/-- Settles O52: the word at each index of the block, and the steps that use that index. -/
theorem blockWordsEnterAtTheirSteps : Obligations.BlockWordsEnterAtTheirSteps := by
  intro x i hi
  obtain ⟨h0, h1, h2, h14⟩ := blockIndex_eq_iff i hi
  simp only [block_getD x (blockIndex_lt hi), h0, h1, h2, h14]

/-! ### The step table (`40_md5_compressor.md` R132) -/

/-- The function of a step, by its name in R132. -/
def stepFunctionName (i : Nat) : StepFunctionName :=
  match i / 16 with
  | 0 => .f
  | 1 => .g
  | 2 => .h
  | _ => .i

theorem referenceFunction_stepFunctionName (i : Nat) (x y z : Word) :
    referenceFunction (stepFunctionName i) x y z = stepFunction i x y z := by
  unfold stepFunctionName stepFunction
  generalize i / 16 = group
  match group with
  | 0 => exact referenceFunction_f x y z
  | 1 => exact referenceFunction_g x y z
  | 2 => exact referenceFunction_h x y z
  | _ + 3 => exact referenceFunction_i x y z

/-- The row that the formulas give step `i`. -/
def stepRow (i : Nat) : StepRow where
  fn := stepFunctionName i
  index := blockIndex i
  shift := shiftAmount i
  const := additiveConstant i

theorem stepTable_eq_map_stepRow : stepTable = (List.range 64).map stepRow := by decide

theorem getElem?_stepTable {i : Nat} {r : StepRow} (h : stepTable[i]? = some r) : r = stepRow i := by
  rw [stepTable_eq_map_stepRow] at h
  obtain ⟨hlt, hr⟩ := List.getElem?_eq_some_iff.mp h
  simpa using hr.symm

/-- Settles O57: the table is the list of the formulas' rows. -/
theorem stepTableIsTheFormulas : Obligations.StepTableIsTheFormulas := by
  refine ⟨rfl, fun i r h => ?_⟩
  obtain rfl := getElem?_stepTable h
  exact ⟨rfl, rfl, rfl, referenceFunction_stepFunctionName i⟩

/-! ### `compress` and the reference MD5 (`40_md5_compressor.md` R125, R133) -/

theorem shiftAmount_lt (i : Nat) : shiftAmount i < 32 := by
  have h : ∀ n ∈ [4, 5, 6, 7, 9, 10, 11, 12, 14, 15, 16, 17, 20, 21, 22, 23], n < 32 := by decide
  exact h _ (shiftAmount_mem i)

section
variable (m : List Word)

theorem referenceOp_stepRow (i : Nat) (w : Digest) :
    referenceOp m (stepRow i) w.a w.b w.c w.d = (md5Step m i w).b :=
  referenceOp_eq_md5Step m w (referenceFunction_stepFunctionName i) rfl rfl rfl (shiftAmount_lt i)

/-- A step computes one word by the reference's operation and moves the other three on. -/
theorem md5Words_succ (i : Nat) :
    md5Words m (i + 1) =
      { a := (md5Words m i).d
        b := referenceOp m (stepRow i) (md5Words m i).a (md5Words m i).b (md5Words m i).c (md5Words m i).d
        c := (md5Words m i).b
        d := (md5Words m i).c } := by
  rw [referenceOp_stepRow]
  rfl

/-- Four in-place operations are four steps: after four of them every word is back in its place. -/
theorem referenceOps_four (i : Nat) (rows : List StepRow) :
    referenceOps m (stepRow i :: stepRow (i + 1) :: stepRow (i + 2) :: stepRow (i + 3) :: rows)
      (md5Words m i) = referenceOps m rows (md5Words m (i + 4)) := by
  rw [referenceOps, md5Words_succ m (i + 3), md5Words_succ m (i + 2), md5Words_succ m (i + 1),
    md5Words_succ m i]

theorem referenceOps_stepRows (n i : Nat) :
    referenceOps m ((List.range' i (4 * n)).map stepRow) (md5Words m i) = md5Words m (i + 4 * n) := by
  induction n generalizing i with
  | zero => rfl
  | succ n ih =>
    have hrows : (List.range' i (4 * (n + 1))).map stepRow =
        stepRow i :: stepRow (i + 1) :: stepRow (i + 2) :: stepRow (i + 3) ::
          (List.range' (i + 4) (4 * n)).map stepRow := rfl
    rw [hrows, referenceOps_four, ih, Nat.add_assoc, Nat.mul_succ, Nat.add_comm 4]

theorem referenceOps_stepTable : referenceOps m stepTable initialDigest = md5Words m 64 := by
  rw [stepTable_eq_map_stepRow, List.range_eq_range']
  exact referenceOps_stepRows m 16 0

end

theorem compress_eq_referenceBlock (x : OtpPair) : compress x = referenceBlock (block x) := by
  have hops := referenceOps_stepTable (block x)
  unfold initialDigest at hops
  rw [compress, compressBlock, referenceBlock, hops, feedback]
  simp only [initialDigest, BitVec.add_comm]

/-! ### The bytes of the message and of the digest (`20_memory.md` R68, `40_md5_compressor.md` R133) -/

theorem word_eq_append_bytes (w : Word) :
    (w.extractLsb' 24 8 ++ w.extractLsb' 16 8 ++ w.extractLsb' 8 8 ++ w.extractLsb' 0 8 : BitVec 32) = w := by
  apply BitVec.eq_of_getLsbD_eq
  intro i hi
  simp only [BitVec.getLsbD_append, BitVec.getLsbD_extractLsb']
  split_ifs
  all_goals
    rw [decide_eq_true (by omega), Bool.true_and]
    congr 1
    omega

theorem wordsOfBytes_wordBytes_append (w : Word) (rest : List Byte) :
    wordsOfBytes (wordBytes w ++ rest) = w :: wordsOfBytes rest :=
  congrArg (· :: wordsOfBytes rest) (word_eq_append_bytes w)

/-- What follows the 8 message bytes in the block. -/
def messagePadding : List Byte :=
  [0x80#8] ++ List.replicate 47 0x00#8 ++ wordBytes 0x40#32 ++ wordBytes 0#32

theorem paddedBytes_messageBytes (x : OtpPair) :
    paddedBytes (messageBytes x) = wordBytes x.lo ++ (wordBytes x.hi ++ messagePadding) := rfl

theorem wordsOfBytes_messagePadding : wordsOfBytes messagePadding =
    [0x80#32, 0#32, 0#32, 0#32, 0#32, 0#32, 0#32, 0#32, 0#32, 0#32, 0#32, 0#32, 0x40#32, 0#32] := by
  decide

**ABOUT THIS TASK**
Select the lines in this material that hold the word "omega", leaving none out.

**ANSWER SECTION**
    rw [decide_eq_true (by omega), Bool.true_and]
    omega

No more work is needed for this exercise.